-- ==== Sys2Proof/WellFormed.lean ====
section
/-! DEFINITION. Which commands are legal: the byte counts of 30_encoding.md R83. The other forms have only
legal values (`PFX = 3` is no value of `Pfx`, and the zero form has no operand). -/

namespace Sys2Proof

/-- The legal field values of 30_encoding.md R83: `N7` from 1 to 64, `N5` from 1 to 16. -/
def Instr.wellFormed : Instr → Bool
  | .sm3Update n => decide (1 ≤ n.toNat) && decide (n.toNat ≤ 64)
  | .ghashUpdate n => decide (1 ≤ n.toNat) && decide (n.toNat ≤ 16)
  | .nop => true
  | .zeroize => true
  | .sm4Keyexp => true
  | .sm4Enc => true
  | .sm4Dec => true
  | .sm3Init _ => true
  | .sm3Final => true
  | .sm3Compress => true
  | .merkleNode => true
  | .gfMul => true

/-- A command whose operand is legal. -/
abbrev WellFormed (i : Instr) : Prop := i.wellFormed = true

end Sys2Proof
end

* * * * *

PROMPT: Would you show each line of the listing above that has the string "legal"?

ANSWER TO THE EXERCISE:
/-! DEFINITION. Which commands are legal: the byte counts of 30_encoding.md R83. The other forms have only
legal values (`PFX = 3` is no value of `Pfx`, and the zero form has no operand). -/
/-- The legal field values of 30_encoding.md R83: `N7` from 1 to 64, `N5` from 1 to 16. -/
/-- A command whose operand is legal. -/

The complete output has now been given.